**Task objective**
What is needed is an exact copy of the lines in the listing below, from the one with "-- ==== Sys2Proof/Machine/Cubit.lean" up to and including the one with "one bank. -/", with no other lines.

**Material for the task**
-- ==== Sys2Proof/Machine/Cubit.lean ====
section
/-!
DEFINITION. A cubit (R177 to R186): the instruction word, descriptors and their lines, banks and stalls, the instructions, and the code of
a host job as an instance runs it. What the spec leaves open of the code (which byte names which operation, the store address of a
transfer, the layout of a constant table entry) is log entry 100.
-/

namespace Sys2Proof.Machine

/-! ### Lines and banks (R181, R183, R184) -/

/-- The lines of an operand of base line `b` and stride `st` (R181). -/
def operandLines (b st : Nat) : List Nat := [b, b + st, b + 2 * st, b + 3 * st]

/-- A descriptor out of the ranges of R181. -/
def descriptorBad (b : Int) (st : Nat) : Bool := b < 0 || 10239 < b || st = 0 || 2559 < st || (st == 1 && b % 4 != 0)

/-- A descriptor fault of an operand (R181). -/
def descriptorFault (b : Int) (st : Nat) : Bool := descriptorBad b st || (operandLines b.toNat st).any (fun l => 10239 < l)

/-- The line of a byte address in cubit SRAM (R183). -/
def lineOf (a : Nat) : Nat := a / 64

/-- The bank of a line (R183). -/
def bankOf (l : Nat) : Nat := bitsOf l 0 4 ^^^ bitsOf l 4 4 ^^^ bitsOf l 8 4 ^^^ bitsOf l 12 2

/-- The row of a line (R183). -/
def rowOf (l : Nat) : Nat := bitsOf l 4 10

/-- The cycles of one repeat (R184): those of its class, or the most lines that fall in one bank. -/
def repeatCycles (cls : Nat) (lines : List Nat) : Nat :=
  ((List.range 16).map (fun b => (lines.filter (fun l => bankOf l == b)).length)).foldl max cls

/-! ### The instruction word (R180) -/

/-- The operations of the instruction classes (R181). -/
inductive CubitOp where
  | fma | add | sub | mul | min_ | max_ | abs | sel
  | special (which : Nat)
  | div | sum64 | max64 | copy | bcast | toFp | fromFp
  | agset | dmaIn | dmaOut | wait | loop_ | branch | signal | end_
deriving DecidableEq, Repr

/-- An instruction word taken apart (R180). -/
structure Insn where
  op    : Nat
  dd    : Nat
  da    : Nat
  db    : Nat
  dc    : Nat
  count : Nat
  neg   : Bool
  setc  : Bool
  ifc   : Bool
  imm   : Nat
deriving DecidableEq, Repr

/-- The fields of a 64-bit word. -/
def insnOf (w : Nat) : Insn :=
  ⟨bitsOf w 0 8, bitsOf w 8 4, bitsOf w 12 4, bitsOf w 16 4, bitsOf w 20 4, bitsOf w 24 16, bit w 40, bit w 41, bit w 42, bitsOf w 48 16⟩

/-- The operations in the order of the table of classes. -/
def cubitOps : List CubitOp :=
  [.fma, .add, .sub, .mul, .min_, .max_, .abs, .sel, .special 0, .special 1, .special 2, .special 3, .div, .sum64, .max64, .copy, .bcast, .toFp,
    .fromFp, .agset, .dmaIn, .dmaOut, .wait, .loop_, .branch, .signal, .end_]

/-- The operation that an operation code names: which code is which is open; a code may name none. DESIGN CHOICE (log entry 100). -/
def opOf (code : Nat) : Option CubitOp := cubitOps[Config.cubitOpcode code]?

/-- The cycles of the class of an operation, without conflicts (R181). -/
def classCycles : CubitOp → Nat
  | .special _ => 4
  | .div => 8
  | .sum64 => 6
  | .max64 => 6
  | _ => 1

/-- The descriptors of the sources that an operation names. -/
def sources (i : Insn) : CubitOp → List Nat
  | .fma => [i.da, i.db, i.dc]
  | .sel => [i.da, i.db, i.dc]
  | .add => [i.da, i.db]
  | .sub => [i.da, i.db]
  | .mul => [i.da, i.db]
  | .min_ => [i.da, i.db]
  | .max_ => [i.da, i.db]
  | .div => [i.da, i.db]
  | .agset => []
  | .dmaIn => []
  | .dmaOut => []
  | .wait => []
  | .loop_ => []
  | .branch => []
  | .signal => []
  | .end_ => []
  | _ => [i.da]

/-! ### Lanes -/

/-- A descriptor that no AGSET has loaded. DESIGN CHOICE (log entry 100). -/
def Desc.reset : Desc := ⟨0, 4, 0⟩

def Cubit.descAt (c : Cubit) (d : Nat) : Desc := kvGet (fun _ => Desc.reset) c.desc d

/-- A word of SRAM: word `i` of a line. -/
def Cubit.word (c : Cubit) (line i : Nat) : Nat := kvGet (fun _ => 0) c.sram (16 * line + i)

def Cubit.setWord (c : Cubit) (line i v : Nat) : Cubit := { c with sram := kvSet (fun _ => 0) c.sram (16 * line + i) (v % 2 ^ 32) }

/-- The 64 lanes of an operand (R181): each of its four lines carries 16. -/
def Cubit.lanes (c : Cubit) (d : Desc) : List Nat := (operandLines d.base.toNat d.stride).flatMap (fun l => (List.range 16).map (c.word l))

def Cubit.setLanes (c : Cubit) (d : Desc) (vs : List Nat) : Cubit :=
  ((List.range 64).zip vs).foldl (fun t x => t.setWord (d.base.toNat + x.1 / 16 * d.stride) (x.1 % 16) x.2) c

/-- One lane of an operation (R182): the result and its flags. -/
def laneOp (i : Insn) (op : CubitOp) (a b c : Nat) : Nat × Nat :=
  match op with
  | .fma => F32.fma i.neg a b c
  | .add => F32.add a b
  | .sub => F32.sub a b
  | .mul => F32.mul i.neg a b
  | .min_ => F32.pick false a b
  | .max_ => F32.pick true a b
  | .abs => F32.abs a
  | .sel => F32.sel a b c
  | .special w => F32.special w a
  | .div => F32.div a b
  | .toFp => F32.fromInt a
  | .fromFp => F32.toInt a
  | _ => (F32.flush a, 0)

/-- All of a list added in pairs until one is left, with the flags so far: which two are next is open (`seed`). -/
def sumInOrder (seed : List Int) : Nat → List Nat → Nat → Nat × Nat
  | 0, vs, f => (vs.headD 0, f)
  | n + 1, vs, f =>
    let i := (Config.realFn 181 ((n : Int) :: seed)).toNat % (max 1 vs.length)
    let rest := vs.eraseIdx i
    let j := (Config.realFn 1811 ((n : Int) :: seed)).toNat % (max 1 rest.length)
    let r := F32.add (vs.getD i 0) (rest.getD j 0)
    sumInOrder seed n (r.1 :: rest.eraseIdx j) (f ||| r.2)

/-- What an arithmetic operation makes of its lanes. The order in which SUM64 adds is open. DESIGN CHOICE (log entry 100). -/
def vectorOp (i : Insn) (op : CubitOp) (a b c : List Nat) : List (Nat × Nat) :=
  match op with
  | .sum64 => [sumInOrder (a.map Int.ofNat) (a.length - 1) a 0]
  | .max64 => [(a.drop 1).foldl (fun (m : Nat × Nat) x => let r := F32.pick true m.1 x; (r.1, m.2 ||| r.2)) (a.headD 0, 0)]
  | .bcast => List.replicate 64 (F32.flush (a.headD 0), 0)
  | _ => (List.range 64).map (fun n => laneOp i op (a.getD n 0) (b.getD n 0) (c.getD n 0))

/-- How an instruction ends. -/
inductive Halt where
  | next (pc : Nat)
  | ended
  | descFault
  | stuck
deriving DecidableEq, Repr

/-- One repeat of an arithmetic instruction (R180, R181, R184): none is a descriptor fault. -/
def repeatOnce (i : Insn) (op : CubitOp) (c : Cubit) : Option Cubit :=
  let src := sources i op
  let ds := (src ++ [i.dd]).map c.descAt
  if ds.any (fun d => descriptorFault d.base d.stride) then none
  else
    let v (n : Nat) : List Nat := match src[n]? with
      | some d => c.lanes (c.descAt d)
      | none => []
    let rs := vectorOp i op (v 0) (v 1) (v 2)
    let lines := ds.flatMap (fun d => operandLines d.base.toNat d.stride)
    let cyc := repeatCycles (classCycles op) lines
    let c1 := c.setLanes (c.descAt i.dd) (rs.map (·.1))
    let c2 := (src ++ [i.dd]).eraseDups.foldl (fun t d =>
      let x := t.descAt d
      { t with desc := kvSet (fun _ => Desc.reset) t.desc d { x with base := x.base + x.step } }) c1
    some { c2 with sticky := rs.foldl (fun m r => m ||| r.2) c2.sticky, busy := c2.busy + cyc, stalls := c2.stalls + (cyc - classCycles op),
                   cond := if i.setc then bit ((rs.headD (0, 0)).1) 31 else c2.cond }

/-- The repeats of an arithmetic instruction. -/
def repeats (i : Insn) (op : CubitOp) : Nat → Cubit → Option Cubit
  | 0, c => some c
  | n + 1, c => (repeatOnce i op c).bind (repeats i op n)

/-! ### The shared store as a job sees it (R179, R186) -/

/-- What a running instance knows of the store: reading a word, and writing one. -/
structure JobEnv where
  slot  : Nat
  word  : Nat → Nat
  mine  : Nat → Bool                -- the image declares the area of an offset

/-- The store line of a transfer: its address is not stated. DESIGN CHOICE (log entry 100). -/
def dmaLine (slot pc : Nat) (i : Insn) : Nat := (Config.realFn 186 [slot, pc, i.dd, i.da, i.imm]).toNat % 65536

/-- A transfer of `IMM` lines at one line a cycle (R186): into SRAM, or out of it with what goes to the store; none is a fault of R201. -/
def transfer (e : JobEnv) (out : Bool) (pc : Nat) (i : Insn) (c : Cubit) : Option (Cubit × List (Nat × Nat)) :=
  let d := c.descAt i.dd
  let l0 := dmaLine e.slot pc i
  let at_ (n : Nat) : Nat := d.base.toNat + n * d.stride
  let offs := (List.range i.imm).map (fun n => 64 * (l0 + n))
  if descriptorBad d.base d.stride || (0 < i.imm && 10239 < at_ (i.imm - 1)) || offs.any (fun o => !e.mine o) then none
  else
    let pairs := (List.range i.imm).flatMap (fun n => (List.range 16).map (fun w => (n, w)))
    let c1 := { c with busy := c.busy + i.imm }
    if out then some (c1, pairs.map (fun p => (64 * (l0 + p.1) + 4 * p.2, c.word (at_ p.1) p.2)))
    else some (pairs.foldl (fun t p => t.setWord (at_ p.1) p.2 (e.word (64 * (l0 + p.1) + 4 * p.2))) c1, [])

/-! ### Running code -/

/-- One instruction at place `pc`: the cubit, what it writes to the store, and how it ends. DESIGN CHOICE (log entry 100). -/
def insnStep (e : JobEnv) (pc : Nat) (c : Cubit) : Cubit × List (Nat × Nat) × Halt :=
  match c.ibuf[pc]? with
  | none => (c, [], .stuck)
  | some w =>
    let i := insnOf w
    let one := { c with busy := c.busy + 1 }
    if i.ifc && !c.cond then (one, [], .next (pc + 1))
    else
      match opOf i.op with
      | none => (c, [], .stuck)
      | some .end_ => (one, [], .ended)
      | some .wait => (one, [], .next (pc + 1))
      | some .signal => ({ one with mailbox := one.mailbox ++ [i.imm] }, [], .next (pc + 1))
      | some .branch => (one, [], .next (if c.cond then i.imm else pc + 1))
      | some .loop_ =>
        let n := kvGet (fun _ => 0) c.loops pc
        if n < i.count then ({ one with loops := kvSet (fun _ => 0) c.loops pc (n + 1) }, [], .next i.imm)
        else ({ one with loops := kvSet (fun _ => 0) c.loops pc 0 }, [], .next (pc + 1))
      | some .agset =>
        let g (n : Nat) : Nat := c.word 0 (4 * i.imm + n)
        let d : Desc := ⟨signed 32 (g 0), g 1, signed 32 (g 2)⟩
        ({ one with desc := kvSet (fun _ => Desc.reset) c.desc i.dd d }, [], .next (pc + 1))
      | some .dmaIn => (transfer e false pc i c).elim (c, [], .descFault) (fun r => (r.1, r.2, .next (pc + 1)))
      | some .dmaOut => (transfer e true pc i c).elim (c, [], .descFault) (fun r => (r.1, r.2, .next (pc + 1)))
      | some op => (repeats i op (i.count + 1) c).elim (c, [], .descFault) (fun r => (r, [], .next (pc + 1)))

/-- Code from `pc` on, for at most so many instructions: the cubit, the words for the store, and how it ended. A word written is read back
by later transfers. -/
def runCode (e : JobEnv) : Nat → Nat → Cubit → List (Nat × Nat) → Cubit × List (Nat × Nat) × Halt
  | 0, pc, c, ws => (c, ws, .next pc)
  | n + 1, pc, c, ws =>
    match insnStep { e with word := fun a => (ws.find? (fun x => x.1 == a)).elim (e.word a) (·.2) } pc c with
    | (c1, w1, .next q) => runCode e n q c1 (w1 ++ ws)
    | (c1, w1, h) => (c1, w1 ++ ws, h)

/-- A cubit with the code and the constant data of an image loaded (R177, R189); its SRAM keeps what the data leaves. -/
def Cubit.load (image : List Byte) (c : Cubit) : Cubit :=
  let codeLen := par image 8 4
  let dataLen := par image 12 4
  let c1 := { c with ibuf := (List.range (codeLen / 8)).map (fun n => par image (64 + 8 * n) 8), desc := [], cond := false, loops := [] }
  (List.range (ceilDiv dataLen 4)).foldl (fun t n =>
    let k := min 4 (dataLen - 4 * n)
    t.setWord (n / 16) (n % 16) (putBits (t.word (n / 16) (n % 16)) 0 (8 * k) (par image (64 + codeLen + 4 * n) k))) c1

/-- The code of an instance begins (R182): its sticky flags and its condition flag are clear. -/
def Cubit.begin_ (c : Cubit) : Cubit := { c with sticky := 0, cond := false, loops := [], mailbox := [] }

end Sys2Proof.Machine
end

==

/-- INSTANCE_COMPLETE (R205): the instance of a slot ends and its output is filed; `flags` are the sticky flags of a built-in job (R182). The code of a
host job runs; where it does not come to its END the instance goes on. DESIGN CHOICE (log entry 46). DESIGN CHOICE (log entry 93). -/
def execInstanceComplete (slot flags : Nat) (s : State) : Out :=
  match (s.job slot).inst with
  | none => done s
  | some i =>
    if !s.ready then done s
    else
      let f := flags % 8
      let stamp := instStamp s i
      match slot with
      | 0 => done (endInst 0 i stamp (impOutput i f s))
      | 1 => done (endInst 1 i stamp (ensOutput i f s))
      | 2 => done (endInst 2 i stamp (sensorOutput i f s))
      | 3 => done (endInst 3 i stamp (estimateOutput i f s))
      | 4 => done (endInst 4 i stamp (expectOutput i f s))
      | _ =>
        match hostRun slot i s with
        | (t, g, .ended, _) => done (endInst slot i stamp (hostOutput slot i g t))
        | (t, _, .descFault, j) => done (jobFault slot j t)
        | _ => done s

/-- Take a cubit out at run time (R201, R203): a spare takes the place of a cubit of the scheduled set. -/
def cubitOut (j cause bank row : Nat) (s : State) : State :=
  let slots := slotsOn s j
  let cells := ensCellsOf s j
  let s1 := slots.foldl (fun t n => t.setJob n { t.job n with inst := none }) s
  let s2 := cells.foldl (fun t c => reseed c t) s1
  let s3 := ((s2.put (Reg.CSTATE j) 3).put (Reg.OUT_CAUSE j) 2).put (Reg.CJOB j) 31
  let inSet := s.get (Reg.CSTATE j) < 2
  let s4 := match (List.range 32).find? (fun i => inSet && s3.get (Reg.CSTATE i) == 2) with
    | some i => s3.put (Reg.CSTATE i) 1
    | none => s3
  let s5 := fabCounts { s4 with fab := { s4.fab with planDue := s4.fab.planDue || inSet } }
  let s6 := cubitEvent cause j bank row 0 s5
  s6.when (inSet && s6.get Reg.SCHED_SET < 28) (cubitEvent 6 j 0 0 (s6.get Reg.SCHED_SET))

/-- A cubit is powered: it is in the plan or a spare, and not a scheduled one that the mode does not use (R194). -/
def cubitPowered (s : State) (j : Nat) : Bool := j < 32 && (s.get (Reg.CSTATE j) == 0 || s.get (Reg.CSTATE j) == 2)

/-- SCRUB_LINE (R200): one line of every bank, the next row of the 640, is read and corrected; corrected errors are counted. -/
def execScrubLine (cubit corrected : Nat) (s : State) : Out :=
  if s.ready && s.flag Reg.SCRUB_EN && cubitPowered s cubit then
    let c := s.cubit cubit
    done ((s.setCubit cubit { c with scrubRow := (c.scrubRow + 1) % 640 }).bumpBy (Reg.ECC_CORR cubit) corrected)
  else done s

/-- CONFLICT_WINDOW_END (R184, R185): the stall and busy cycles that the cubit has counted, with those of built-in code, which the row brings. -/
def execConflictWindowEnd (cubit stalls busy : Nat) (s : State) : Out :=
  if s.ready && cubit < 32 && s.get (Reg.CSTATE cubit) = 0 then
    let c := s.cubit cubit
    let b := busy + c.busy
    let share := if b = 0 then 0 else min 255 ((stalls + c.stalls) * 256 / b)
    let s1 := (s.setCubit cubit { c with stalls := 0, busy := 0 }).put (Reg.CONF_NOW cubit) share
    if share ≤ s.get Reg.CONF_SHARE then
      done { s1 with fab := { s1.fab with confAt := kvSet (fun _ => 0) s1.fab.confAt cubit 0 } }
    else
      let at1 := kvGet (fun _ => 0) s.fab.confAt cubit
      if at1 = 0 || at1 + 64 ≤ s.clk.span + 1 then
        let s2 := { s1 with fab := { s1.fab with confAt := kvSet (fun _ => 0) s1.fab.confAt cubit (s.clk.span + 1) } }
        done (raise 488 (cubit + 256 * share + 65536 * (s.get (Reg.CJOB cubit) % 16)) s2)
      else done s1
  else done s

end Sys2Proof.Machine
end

* * *

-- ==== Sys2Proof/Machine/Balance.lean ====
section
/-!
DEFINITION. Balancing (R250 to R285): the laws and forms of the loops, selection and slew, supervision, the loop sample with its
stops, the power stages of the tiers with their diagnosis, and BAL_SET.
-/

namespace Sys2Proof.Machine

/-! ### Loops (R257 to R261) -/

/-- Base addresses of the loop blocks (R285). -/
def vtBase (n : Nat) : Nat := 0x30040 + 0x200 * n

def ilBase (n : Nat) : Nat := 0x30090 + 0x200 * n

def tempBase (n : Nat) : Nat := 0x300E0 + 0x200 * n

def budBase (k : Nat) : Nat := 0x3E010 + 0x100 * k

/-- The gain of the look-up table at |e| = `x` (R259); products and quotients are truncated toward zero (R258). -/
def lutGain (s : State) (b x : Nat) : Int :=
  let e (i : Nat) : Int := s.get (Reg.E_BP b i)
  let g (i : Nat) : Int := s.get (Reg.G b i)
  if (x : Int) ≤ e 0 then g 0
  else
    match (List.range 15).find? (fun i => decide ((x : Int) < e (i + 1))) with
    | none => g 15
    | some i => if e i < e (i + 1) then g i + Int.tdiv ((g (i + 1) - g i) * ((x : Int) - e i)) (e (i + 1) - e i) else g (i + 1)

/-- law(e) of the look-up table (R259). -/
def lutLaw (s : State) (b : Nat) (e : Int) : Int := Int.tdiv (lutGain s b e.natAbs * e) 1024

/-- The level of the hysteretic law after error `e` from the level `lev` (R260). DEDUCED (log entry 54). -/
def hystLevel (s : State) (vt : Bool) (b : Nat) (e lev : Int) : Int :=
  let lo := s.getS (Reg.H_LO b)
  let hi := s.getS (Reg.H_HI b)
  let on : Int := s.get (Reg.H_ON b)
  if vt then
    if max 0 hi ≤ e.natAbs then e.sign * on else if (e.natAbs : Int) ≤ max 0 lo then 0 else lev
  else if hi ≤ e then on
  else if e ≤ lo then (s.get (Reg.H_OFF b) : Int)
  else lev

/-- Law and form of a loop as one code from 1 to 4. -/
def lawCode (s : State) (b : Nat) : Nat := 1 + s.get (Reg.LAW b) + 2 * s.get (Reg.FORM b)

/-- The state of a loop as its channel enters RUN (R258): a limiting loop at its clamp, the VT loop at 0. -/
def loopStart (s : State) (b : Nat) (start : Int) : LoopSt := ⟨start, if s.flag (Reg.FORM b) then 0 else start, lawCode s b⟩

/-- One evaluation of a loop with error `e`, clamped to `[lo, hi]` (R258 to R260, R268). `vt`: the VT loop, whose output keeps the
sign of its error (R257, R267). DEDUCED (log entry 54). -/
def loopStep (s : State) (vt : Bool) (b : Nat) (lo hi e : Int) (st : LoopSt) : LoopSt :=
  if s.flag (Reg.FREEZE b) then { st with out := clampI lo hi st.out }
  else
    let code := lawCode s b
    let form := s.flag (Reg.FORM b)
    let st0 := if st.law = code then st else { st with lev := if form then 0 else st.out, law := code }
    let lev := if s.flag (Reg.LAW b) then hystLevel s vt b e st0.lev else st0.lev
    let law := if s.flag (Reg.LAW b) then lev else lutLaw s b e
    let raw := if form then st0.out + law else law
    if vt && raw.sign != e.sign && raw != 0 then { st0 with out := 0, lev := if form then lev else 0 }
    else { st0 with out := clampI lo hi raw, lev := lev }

**Solution**
-- ==== Sys2Proof/Machine/Cubit.lean ====
section
/-!
DEFINITION. A cubit (R177 to R186): the instruction word, descriptors and their lines, banks and stalls, the instructions, and the code of
a host job as an instance runs it. What the spec leaves open of the code (which byte names which operation, the store address of a
transfer, the layout of a constant table entry) is log entry 100.
-/

namespace Sys2Proof.Machine

/-! ### Lines and banks (R181, R183, R184) -/

/-- The lines of an operand of base line `b` and stride `st` (R181). -/
def operandLines (b st : Nat) : List Nat := [b, b + st, b + 2 * st, b + 3 * st]

/-- A descriptor out of the ranges of R181. -/
def descriptorBad (b : Int) (st : Nat) : Bool := b < 0 || 10239 < b || st = 0 || 2559 < st || (st == 1 && b % 4 != 0)

/-- A descriptor fault of an operand (R181). -/
def descriptorFault (b : Int) (st : Nat) : Bool := descriptorBad b st || (operandLines b.toNat st).any (fun l => 10239 < l)

/-- The line of a byte address in cubit SRAM (R183). -/
def lineOf (a : Nat) : Nat := a / 64

/-- The bank of a line (R183). -/
def bankOf (l : Nat) : Nat := bitsOf l 0 4 ^^^ bitsOf l 4 4 ^^^ bitsOf l 8 4 ^^^ bitsOf l 12 2

/-- The row of a line (R183). -/
def rowOf (l : Nat) : Nat := bitsOf l 4 10

/-- The cycles of one repeat (R184): those of its class, or the most lines that fall in one bank. -/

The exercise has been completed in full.